__YOUR INSTRUCTIONS__
In the entries below, find the line with "exact (step_withRnd hno" and the line with "theorem exec_jpV0 (nnn". Return those two lines and all lines between them, exactly.

__EXCERPTED DATA__
☆ ☆ ☆ ☆ ☆

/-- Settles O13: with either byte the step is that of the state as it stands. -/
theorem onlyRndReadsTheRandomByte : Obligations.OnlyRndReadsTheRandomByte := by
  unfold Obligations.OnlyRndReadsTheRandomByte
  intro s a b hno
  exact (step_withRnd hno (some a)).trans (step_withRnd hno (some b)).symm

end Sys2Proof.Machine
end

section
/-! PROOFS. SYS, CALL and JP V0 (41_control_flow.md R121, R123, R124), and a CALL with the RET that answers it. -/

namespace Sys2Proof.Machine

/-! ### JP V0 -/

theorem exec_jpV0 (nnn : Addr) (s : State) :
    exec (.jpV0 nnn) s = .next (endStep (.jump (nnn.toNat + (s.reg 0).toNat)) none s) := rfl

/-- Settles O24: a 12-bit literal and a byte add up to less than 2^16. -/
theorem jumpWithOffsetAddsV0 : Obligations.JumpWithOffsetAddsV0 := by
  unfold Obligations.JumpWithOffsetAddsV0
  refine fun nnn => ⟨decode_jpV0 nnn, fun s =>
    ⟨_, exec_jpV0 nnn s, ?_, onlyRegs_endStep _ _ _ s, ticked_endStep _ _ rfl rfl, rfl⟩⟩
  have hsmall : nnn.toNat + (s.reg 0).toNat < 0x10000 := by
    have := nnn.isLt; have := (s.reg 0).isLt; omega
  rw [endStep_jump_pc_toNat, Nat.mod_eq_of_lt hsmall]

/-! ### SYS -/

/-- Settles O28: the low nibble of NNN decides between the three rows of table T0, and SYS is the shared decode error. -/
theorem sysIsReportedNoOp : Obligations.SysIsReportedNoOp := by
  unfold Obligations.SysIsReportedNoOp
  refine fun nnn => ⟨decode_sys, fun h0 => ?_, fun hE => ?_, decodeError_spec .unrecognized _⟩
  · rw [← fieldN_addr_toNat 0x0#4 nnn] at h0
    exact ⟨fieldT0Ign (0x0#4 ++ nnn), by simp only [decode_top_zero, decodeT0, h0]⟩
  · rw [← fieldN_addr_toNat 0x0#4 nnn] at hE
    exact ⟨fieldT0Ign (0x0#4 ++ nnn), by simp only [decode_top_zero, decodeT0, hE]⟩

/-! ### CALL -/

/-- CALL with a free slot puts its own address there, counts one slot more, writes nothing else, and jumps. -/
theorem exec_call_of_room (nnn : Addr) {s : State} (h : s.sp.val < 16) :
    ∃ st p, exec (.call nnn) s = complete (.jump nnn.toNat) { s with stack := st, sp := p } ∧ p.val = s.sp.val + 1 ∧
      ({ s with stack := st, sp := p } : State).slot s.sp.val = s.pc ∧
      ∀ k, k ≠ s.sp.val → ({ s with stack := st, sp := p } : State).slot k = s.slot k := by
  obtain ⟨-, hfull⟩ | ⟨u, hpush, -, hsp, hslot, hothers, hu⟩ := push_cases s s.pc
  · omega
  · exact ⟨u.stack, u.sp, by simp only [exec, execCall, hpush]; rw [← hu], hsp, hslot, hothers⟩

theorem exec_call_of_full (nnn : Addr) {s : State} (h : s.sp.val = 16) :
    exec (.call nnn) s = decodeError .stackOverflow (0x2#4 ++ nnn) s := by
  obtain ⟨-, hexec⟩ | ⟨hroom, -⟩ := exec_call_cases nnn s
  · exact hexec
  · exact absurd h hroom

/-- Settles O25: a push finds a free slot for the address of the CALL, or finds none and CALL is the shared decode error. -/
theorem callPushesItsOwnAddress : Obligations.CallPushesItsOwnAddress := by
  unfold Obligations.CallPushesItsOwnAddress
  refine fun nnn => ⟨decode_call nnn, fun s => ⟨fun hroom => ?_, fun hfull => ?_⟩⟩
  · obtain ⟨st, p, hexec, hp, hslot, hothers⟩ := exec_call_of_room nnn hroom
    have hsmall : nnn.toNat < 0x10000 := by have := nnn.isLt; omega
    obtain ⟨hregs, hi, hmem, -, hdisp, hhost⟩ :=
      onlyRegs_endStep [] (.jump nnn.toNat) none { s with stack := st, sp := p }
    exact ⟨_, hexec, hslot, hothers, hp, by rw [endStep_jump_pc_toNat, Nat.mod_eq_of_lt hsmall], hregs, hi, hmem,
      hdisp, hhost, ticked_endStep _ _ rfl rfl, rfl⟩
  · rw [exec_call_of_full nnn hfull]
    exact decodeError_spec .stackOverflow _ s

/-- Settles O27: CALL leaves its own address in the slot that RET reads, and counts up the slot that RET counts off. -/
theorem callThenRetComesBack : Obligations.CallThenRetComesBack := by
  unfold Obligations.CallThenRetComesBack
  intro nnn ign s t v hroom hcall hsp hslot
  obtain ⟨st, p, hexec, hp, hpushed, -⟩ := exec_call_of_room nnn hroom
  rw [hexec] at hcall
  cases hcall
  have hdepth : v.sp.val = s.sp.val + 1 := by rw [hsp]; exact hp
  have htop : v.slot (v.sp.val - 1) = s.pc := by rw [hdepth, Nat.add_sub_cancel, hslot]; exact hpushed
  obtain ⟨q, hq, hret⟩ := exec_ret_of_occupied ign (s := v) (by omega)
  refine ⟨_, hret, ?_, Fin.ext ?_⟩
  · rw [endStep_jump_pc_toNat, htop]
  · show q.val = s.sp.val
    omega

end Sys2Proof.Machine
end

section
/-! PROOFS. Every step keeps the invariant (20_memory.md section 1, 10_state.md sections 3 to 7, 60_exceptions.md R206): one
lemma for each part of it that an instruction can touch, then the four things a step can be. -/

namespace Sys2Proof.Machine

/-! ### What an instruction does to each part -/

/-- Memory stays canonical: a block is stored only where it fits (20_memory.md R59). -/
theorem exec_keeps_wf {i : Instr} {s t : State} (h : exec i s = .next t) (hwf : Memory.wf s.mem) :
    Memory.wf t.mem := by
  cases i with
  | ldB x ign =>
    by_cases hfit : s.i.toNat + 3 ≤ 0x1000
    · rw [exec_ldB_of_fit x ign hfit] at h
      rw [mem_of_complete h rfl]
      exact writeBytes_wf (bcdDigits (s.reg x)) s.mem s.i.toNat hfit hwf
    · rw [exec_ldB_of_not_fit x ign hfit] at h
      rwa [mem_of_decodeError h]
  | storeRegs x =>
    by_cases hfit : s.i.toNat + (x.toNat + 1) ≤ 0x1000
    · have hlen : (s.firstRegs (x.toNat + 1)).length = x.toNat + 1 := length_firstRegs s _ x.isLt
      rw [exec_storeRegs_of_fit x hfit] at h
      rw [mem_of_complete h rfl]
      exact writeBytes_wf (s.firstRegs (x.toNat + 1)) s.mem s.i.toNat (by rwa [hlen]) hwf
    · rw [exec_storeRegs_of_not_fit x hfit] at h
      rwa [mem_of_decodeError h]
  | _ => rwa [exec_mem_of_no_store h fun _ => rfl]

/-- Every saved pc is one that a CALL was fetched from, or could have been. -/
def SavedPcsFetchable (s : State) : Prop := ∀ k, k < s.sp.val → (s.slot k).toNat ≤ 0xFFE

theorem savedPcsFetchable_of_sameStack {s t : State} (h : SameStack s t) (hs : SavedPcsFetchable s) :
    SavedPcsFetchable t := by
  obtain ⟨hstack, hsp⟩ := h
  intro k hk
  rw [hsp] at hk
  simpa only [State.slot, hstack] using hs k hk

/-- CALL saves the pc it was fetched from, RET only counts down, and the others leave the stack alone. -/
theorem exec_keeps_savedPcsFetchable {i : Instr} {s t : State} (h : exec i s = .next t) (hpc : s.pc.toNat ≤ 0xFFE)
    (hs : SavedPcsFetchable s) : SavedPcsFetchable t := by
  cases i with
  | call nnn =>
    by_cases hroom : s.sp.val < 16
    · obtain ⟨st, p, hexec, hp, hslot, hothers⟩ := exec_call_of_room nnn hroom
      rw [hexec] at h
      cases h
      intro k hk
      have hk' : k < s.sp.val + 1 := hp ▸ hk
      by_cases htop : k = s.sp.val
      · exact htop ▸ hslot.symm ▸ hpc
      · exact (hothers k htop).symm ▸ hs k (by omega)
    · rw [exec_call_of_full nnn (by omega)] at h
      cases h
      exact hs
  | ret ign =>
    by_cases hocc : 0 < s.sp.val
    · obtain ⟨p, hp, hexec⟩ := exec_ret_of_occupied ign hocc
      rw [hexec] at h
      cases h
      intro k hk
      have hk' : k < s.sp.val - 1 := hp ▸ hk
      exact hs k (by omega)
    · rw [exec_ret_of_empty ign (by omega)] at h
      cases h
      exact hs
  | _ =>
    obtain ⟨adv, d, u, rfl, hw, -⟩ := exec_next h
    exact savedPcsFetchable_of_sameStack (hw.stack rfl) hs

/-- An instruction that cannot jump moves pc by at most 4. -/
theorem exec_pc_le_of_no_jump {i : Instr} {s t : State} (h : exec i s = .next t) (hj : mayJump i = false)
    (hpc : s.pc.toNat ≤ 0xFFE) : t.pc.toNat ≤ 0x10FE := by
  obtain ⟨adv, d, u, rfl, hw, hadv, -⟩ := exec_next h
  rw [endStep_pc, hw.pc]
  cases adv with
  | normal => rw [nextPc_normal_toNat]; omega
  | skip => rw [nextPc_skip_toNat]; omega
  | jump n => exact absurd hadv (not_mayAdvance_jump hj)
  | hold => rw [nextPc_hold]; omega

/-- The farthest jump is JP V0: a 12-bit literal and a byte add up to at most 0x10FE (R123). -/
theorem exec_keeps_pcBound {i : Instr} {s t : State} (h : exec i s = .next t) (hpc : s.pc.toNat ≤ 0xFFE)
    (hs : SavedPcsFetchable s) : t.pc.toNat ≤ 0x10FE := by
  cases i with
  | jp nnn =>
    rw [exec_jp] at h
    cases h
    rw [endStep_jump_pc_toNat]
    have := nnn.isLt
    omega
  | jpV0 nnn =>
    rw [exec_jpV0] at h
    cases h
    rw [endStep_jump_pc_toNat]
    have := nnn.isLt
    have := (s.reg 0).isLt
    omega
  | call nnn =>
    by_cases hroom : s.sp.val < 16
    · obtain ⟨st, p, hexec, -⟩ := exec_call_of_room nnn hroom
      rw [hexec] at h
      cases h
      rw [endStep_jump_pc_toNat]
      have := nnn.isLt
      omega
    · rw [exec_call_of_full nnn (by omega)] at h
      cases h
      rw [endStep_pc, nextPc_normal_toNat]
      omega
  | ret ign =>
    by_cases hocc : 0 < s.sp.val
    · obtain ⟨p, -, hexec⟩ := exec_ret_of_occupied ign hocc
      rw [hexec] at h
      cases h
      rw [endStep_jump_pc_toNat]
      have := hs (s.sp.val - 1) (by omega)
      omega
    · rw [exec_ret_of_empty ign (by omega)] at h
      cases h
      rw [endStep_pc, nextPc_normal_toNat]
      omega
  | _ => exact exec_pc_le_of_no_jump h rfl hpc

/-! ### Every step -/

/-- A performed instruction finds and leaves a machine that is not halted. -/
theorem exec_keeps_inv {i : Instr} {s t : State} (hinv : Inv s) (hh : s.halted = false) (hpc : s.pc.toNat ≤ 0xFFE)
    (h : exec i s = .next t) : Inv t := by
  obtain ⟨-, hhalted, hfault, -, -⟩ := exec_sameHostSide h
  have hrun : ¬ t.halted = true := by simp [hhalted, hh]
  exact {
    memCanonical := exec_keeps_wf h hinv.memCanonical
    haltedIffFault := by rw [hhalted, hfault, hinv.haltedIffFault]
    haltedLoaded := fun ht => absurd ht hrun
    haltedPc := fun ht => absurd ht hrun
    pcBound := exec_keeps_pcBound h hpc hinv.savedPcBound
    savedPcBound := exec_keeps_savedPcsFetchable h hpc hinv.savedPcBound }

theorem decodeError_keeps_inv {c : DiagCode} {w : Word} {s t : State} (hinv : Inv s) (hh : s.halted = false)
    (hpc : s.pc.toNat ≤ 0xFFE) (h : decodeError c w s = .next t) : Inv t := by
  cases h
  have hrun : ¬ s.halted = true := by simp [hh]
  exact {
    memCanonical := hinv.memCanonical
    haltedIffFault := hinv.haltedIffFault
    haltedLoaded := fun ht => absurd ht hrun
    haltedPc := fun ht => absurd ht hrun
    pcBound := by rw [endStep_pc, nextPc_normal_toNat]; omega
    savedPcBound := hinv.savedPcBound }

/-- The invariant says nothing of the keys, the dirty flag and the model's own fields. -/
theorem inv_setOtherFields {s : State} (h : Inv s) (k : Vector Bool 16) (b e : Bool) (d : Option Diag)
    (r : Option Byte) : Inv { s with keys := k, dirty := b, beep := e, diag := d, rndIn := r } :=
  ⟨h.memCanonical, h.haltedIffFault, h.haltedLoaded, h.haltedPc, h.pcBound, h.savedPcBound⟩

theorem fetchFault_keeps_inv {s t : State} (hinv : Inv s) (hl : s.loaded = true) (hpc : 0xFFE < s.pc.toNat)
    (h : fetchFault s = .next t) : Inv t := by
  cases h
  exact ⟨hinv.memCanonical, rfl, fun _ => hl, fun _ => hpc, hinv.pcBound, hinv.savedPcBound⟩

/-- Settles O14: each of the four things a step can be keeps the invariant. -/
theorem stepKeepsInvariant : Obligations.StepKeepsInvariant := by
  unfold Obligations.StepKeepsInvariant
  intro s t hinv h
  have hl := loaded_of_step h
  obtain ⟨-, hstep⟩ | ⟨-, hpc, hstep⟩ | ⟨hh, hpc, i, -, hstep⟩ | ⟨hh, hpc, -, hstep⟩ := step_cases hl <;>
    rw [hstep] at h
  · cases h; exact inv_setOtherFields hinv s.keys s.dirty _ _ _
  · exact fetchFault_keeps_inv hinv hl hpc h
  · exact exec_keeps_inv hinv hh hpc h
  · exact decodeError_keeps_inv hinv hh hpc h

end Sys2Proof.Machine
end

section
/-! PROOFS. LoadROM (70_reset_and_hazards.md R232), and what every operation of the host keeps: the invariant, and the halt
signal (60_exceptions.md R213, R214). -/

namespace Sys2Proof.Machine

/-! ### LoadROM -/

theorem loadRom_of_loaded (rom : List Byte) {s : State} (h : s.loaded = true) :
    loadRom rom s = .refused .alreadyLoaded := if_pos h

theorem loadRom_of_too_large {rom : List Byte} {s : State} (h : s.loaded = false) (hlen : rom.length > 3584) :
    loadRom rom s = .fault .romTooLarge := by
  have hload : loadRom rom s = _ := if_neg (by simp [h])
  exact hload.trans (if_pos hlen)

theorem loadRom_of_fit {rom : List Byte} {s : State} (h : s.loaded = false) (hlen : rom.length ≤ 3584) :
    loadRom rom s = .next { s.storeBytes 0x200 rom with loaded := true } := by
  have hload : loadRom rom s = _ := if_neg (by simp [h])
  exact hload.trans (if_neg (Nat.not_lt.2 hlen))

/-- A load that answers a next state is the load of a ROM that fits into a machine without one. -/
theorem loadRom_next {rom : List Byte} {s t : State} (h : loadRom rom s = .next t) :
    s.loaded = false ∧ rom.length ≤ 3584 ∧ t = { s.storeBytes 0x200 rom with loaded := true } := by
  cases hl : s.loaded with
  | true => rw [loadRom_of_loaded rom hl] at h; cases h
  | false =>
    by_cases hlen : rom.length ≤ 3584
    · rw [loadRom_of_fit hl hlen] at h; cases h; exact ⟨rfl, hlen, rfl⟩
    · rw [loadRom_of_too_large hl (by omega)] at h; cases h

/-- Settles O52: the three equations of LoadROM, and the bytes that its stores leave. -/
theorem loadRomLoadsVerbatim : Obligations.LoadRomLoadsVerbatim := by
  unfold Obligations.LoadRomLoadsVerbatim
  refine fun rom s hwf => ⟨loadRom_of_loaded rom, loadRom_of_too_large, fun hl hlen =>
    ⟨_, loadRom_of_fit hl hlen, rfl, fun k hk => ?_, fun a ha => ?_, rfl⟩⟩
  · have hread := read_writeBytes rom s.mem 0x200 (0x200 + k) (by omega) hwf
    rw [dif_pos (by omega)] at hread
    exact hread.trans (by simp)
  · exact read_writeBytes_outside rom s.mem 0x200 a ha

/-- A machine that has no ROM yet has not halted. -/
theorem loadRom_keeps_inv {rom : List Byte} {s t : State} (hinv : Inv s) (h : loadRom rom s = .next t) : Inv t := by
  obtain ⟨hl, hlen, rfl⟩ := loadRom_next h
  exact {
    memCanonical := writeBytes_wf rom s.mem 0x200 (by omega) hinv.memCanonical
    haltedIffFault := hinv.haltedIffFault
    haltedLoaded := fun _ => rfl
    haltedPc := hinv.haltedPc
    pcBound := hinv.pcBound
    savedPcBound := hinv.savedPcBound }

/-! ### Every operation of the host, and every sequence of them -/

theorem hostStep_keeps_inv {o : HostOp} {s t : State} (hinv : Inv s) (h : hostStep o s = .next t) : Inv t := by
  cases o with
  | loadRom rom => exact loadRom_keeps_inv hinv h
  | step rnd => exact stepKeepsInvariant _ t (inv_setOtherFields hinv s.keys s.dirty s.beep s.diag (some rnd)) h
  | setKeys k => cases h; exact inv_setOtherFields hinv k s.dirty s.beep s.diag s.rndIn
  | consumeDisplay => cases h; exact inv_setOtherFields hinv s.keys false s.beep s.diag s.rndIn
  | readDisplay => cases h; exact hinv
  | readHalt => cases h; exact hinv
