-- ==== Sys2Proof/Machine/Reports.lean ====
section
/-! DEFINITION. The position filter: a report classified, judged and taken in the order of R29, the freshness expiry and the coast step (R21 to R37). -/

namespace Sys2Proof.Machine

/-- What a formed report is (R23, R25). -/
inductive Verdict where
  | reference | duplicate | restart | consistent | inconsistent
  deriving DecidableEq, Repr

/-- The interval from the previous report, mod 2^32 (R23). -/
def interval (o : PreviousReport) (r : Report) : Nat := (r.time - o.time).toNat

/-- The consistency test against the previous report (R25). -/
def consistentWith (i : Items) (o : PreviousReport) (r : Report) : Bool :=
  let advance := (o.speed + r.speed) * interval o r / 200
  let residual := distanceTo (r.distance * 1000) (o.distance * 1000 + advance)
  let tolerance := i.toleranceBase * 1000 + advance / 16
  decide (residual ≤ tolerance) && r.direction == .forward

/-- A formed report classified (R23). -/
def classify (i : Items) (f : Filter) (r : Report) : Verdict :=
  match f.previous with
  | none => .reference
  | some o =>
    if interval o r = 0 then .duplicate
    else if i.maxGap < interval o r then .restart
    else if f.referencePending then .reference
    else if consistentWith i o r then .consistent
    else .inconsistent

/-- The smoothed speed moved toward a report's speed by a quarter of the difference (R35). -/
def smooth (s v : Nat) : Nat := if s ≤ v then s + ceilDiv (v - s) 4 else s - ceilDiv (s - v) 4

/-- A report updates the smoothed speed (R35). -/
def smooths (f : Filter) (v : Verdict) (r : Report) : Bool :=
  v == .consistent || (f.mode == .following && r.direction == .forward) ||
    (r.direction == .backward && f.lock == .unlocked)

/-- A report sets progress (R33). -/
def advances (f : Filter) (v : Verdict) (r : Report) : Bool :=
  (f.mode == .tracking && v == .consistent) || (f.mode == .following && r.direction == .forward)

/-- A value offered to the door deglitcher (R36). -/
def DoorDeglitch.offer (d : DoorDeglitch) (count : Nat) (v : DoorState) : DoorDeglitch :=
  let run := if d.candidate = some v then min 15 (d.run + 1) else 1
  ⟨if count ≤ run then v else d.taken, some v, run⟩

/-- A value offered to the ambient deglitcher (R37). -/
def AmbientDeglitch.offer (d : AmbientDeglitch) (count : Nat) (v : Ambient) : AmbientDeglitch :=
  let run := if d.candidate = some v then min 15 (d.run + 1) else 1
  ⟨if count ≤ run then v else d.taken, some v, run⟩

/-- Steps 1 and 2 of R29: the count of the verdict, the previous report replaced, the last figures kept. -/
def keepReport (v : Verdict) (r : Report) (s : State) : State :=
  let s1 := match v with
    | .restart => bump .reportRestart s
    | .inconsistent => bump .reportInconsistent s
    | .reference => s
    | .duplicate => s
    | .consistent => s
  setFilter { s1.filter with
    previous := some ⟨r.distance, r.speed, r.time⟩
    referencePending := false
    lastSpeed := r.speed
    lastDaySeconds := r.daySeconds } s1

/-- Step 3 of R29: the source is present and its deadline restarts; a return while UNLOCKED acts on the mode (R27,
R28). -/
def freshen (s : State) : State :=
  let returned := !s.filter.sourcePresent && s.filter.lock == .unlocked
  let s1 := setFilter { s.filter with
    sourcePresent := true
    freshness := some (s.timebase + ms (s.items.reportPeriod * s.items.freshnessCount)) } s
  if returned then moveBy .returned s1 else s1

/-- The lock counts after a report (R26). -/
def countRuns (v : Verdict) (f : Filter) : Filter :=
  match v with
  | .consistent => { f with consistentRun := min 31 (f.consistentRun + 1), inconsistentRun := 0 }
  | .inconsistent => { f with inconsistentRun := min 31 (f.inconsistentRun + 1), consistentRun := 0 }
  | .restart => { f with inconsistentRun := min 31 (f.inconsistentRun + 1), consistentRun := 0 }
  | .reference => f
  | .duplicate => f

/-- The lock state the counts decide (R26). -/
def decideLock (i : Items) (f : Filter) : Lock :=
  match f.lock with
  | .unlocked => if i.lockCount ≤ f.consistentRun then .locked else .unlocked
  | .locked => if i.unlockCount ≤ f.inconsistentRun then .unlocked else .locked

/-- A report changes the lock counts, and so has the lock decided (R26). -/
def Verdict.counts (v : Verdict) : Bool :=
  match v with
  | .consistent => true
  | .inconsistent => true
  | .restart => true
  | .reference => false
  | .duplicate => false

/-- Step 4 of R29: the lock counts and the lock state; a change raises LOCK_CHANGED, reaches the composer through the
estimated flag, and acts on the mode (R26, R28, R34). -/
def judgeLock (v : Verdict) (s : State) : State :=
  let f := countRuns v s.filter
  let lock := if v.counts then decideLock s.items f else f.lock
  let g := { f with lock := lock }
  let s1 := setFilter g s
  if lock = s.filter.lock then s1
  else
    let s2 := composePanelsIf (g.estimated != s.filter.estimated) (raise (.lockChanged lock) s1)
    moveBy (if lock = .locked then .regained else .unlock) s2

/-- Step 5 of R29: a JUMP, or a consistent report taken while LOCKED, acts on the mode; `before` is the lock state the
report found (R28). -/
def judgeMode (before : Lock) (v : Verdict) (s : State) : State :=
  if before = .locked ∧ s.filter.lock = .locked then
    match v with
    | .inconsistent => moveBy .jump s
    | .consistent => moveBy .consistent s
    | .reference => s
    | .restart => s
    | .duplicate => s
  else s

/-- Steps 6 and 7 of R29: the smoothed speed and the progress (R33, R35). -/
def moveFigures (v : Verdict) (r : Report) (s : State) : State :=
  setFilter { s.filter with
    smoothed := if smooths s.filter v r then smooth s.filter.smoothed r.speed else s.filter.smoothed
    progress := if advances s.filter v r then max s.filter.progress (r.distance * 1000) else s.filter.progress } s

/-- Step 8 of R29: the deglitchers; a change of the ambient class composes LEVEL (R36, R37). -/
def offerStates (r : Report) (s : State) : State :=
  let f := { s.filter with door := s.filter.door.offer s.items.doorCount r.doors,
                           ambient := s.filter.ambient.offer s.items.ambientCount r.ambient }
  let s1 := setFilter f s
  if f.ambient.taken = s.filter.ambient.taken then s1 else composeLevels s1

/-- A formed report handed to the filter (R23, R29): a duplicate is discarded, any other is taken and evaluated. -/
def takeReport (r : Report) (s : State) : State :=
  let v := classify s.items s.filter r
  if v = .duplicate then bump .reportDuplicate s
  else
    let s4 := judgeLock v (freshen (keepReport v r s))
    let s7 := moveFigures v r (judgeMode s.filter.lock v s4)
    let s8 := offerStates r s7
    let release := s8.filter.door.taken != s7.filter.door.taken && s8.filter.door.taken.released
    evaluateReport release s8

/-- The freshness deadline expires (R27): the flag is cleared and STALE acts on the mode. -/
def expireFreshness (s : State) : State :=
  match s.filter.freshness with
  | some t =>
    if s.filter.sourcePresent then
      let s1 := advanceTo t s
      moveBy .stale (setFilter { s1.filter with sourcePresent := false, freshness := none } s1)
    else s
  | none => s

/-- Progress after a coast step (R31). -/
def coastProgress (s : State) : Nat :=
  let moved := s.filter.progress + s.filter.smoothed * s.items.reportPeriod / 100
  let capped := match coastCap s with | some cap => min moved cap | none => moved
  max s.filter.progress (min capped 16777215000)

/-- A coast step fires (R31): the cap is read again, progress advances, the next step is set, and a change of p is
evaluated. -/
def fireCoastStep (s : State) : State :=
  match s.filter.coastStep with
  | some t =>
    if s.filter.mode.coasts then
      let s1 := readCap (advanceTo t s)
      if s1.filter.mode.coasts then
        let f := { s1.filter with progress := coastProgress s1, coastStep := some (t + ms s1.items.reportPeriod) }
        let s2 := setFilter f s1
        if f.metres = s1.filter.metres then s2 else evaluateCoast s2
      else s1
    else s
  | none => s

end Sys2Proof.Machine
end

☆ ☆ ☆ ☆ ☆

__EXERCISE ANSWER__
  exact (step_withRnd hno (some a)).trans (step_withRnd hno (some b)).symm

end Sys2Proof.Machine
end

section
/-! PROOFS. SYS, CALL and JP V0 (41_control_flow.md R121, R123, R124), and a CALL with the RET that answers it. -/

namespace Sys2Proof.Machine

/-! ### JP V0 -/

theorem exec_jpV0 (nnn : Addr) (s : State) :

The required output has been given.